Operations on data cubes are designed such that they can be used with the native pipe operator `|>` (or `%>%` from the `magrittr` package). The following code for example derives monthly differences of land surface temperature, from June to September 2018. The `window_time` function here applies the simple time series kernel difference filter $T_t - T_{t-1}$.
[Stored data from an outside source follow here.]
-- ==== Sys2Proof/Laws/StepsDram.lean ====
section
/-! SUPPORT. Helper laws of DRAM and the encryption engine. -/

set_option Elab.async false

open Sys2Proof Sys2Proof.Machine

namespace Sys2Proof.Machine

theorem subOf_congr {x y : State} (h : x.dram = y.dram) (c : Nat) (b : Bool) : subOf x c b = subOf y c b := by
  unfold subOf; rw [dchanOf_congr h]

theorem dchanOf_chans {x y : State} (h : x.dram.chans = y.dram.chans) (c : Nat) : dchanOf x c = dchanOf y c := by
  unfold dchanOf; rw [h]

theorem subOf_chans {x y : State} (h : x.dram.chans = y.dram.chans) (c : Nat) (b : Bool) : subOf x c b = subOf y c b := by
  unfold subOf; rw [dchanOf_chans h]

theorem subOf_updSub_same (c : Nat) (b : Bool) (f : SubChan → SubChan) (s : State) : subOf (updSub c b f s) c b = f (subOf s c b) := by
  unfold subOf updSub
  rw [dchanOf_updDchan_same]
  exact Tab.get_upd_same _ _ _ _

theorem bit_inj {a b : Bool} (h : bit a = bit b) : a = b := by
  cases a <;> cases b <;> first | rfl | cases h

theorem subOf_updSub_ne {c d : Nat} {a b : Bool} (f : SubChan → SubChan) (s : State) (h : ¬(d = c ∧ b = a)) : subOf (updSub c a f s) d b = subOf s d b := by
  unfold subOf updSub
  by_cases hd : d = c
  · subst hd
    rw [dchanOf_updDchan_same]
    exact Tab.get_upd_ne _ _ _ (fun e => h ⟨rfl, bit_inj e⟩)
  · rw [dchanOf_updDchan_ne _ _ hd]

theorem updSub_keep {c d : Nat} {a : Bool} (f : SubChan → SubChan) (s : State) :
    (dchanOf (updSub c a f s) d).st = (dchanOf s d).st := by
  unfold updSub
  by_cases hd : d = c
  · subst hd; rw [dchanOf_updDchan_same]
  · rw [dchanOf_updDchan_ne _ _ hd]

theorem respond_dram (q : NocReq) (st : Status) (data : List W64) (s : State) : (respond q st data s).dram = s.dram :=
  (respond_frame ..).same .dram (by decide)

theorem endJob_chans (j : DramJob) (s : State) : (endJob j s).dram.chans = s.dram.chans := by
  unfold endJob; rw [respond_dram]

theorem promote_mem (s : State) (o : LineOp) (l : List LineOp) (h : o ∈ l) : { o with promoted := true } ∈ promote s o l := by
  induction l with
  | nil => cases h
  | cons x xs ih =>
    unfold promote
    dsimp only
    by_cases e : x = o
    · rw [if_pos e, ← e]; simp
    · rw [if_neg e]
      rcases List.mem_cons.mp h with h | h
      · exact absurd h.symm e
      · exact List.mem_cons_of_mem _ (ih h)

theorem irOfPage_congr {x y : State} (h : x.prt = y.prt) (p : Nat) : irOfPage x p = irOfPage y p := by
  unfold irOfPage irOf; rw [h]

theorem serveOp_mid (c : Nat) (sub nrr : Bool) (o : LineOp) (s : State) : ∃ X : State,
    X = (if (!Tab.get none (subOf s c sub).openRows o.loc.bank == some o.loc.row) && nrr then
      updDchan c (fun y => { y with nrr := y.nrr + 1 }) (updSub c sub (fun y => { y with queue := y.queue.erase o, openRows := Tab.set none y.openRows o.loc.bank (some o.loc.row) }) s)
      else updSub c sub (fun y => { y with queue := y.queue.erase o, openRows := Tab.set none y.openRows o.loc.bank (some o.loc.row) }) s) ∧
    (∀ n, jobById X n = jobById s n) ∧
    subOf X c sub = { subOf s c sub with queue := (subOf s c sub).queue.erase o, openRows := Tab.set none (subOf s c sub).openRows o.loc.bank (some o.loc.row) } ∧
    X.prt = s.prt ∧ X.dram.lines = s.dram.lines ∧ X.dram.fills = s.dram.fills ∧ X.free = s.free ∧ X.noc = s.noc ∧ X.pwr = s.pwr ∧
    X.dram.list = s.dram.list ∧ X.dram.k = s.dram.k ∧ X.lnk = s.lnk := by
  refine ⟨_, rfl, ?_⟩
  split
  · refine ⟨fun _ => rfl, ?_, rfl, rfl, rfl, rfl, rfl, rfl, rfl, rfl, rfl⟩
    have : ∀ x, subOf (updDchan c (fun y => { y with nrr := y.nrr + 1 }) x) c sub = subOf x c sub := by
      intro x; unfold subOf; rw [dchanOf_updDchan_same]
    rw [this, subOf_updSub_same]
  · refine ⟨fun _ => rfl, ?_, rfl, rfl, rfl, rfl, rfl, rfl, rfl, rfl, rfl⟩
    rw [subOf_updSub_same]

theorem dropOps_st (ids : List Nat) (c : Nat) (s : State) : (dchanOf (dropOps ids s) c).st = (dchanOf s c).st := by
  unfold dropOps
  have : ∀ (l : List Nat) (x : State), (dchanOf (forEach l (fun c s => [false, true].foldl (fun a b => updSub c b (fun y => { y with queue := y.queue.filter (fun o => !ids.contains o.job) }) a) s) x) c).st = (dchanOf x c).st := by
    intro l x
    induction l generalizing x with
    | nil => rfl
    | cons k l ih =>
      rw [forEach_cons, ih, List.foldl_cons, List.foldl_cons, List.foldl_nil, updSub_keep, updSub_keep]
  exact this _ _

theorem endJobs_chans (l : List DramJob) (f : DramJob → DramJob) (s : State) : (l.foldl (fun a j => endJob (f j) a) s).dram.chans = s.dram.chans := by
  induction l generalizing s with
  | nil => rfl
  | cons j l ih => rw [List.foldl_cons, ih, endJob_chans]

theorem endChannelJobs_st (c d : Nat) (st : Status) (s : State) : (dchanOf (endChannelJobs c st s) d).st = (dchanOf s d).st := by
  unfold endChannelJobs
  dsimp only
  rw [dchanOf_chans (endJobs_chans _ (fun j => { j with status := st }) _), dropOps_st]

theorem finishFold_dram {α : Type} (l : List α) (g : α → Option Origin) (ev : Ev) (u : Nat) (st : Status) (s : State) :
    (l.foldl (fun a x => finishOpt (g x) ev u st a) s).dram = s.dram :=
  (Frame.fold (f := fun a x => finishOpt (g x) ev u st a) (fun s x => finishOpt_frame _ _ _ _ _) l s).same .dram (by decide)

theorem switchStep_chans (c : Nat) (f : Bool) (s : State) : (switchStep c f s).dram.chans = s.dram.chans := by
  unfold switchStep
  split
  · rfl
  · split
    · dsimp only
      split
      · rw [(finish_frame _ _ _ _ _).same .dram (by decide)]
      · rfl
    · rfl

theorem failChannel_st (c cause : Nat) (s : State) : (dchanOf (failChannel c cause s) c).st = .failed := by
  unfold failChannel
  dsimp only
  rw [dchanOf_chans (switchStep_chans _ _ _), dchanOf_congr (finishFold_dram _ (fun x : DramLoc × Option Origin => x.2) _ _ _ _), dchanOf_congr ((raise_frame _ _ _).same .dram (by decide)), endChannelJobs_st, dchanOf_updDchan_same]

theorem storeResults_get (c sp : Nat) (s : State) : dchanOf (storeResults c sp s) c = { dchanOf s c with results := Tab.set none (dchanOf s c).results sp (some (Config.trainingRecord c sp s.free)) } := by
  unfold storeResults
  show dchanOf (updDchan c _ s) c = _
  rw [dchanOf_updDchan_same]

theorem plane_after (r k f : Nat) (c : Stored) (s : State) (h : (regionOf s r).st ≠ .running) :
    Tab.get 0 ((regionOf (compareFrame r k f c s) r).slot k).plane f = Tab.get 0 c.frames f := by
  unfold compareFrame
  dsimp only
  by_cases hd : Tab.get 0 ((regionOf s r).slot k).plane f ^^^ Tab.get 0 c.frames f = 0
  · rw [if_pos hd]
    generalize Tab.get 0 ((regionOf s r).slot k).plane f = a at hd ⊢
    have : a ^^^ Tab.get 0 c.frames f ^^^ Tab.get 0 c.frames f = 0#1024 ^^^ Tab.get 0 c.frames f := by rw [hd]; rfl
    rwa [BitVec.xor_assoc, BitVec.xor_self, BitVec.xor_zero, BitVec.zero_xor] at this
  · rw [if_neg hd]
    have hr : regionIs s r .running = false := by unfold regionIs; simpa using h
    rw [hr, Bool.false_and, if_neg (by simp)]
    unfold correctFrame
    rw [regionOf_updRegion_same]
    unfold Region.updSlot Region.slot
    dsimp only
    rw [Tab.get_upd_same]
    exact Tab.get_set_same _ _ _ _

theorem filter_get {α : Type} (p : Nat → Bool) (t : Tab (Option α)) (k : Nat) (h : p k = false) :
    Tab.get none (t.filter (fun e => p e.1)) k = none := by
  induction t with
  | nil => rfl
  | cons e t ih =>
    rw [List.filter_cons]
    split
    · rename_i he
      unfold Tab.get
      rw [if_neg (by intro e2; rw [← e2, h] at he; cases he)]
      exact ih
    · exact ih

theorem zeroed (first count l : Nat) (s t : State) (h1 : t.dram = (zeroLines first count s).dram) (h2 : t.prt.gen = s.prt.gen)
    (hl : first ≤ l) (hu : l < first + count) : (lineRead l t).1 = (0, false) := by
  unfold lineRead
  rw [h1]
  unfold zeroLines
  dsimp only
  have hc : ({ first := first, count := count, gen := s.prt.gen } : ZeroFill).covers l = true := by
    unfold ZeroFill.covers; simp; omega
  rw [filter_get (fun e => !({ first := first, count := count, gen := s.prt.gen } : ZeroFill).covers e) _ l (by rw [hc]; rfl)]
  dsimp only
  have hf : List.find? (fun f : ZeroFill => f.covers l) ({ first := first, count := count, gen := s.prt.gen } :: s.dram.fills) = some { first := first, count := count, gen := s.prt.gen } :=
    List.find?_cons_of_pos (p := fun f : ZeroFill => f.covers l) hc
  rw [hf]
  dsimp only
  rw [if_pos h2.symm]

end Sys2Proof.Machine
end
```{r, fig.dim=c(7,3.5),fig.align="center"}
# update v by changing temporal extent only
v1 = cube_view(view=v, extent=list(t0="2018-06", t1="2018-09")) 
raster_cube(MODIS.collection, v1)  |>
  select_bands(c("LST_DAY")) |>
  apply_pixel("LST_DAY * 0.02") |> # apply scale
  window_time(kernel=c(-1,1), window=c(1,0)) |>
  plot(col=terrain.colors, key.pos=1, zlim=c(-25,25), t = 2:4, ncol = 3)
```

## Export data cubes to files

Replacing the call to `plot()` with `write_ncdf()`, or `write_tif()` would write the result as NetCDF or GeoTIFF files to disk. While  `write_ncdf()` always produces a single file, `write_tif()` produces one file per time slice and the time is automatically added to the provided output filename. Both functions support compression
and modifying the data type to save disk space. 


## Parallel processing

gdalcubes supports parallel processing of data cube operations. Calling `gdalcubes_options(parallel = n)` will tell all following data cube operations to use up to `n` parallel processes. Notice that worker processes are assigned to chunks of the data cube and the true number of processes can be lower if there are less than `n` chunks.


# Further reading

This vignette presents a very simple example with a small local dataset. Further tutorials and publications not available as a vignette inside the package but available online include:

-   [A detailed tutorial](https://appelmar.github.io/opengeohub_summerschool2019/tutorial.html)
    presented at OpenGeoHub Summer School 2019 where larger Landsat and Sentinel-2 datasets with overlapping images from different spatial reference systems are used and user-defined R functions are applied on data cubes.  
-   [A blog post](https://r-spatial.org/r/2021/04/23/cloud-based-cubes.html)
    on r-spatial.org explains, how `gdalcubes` can be used to analyze large satellite collections in the cloud using STAC.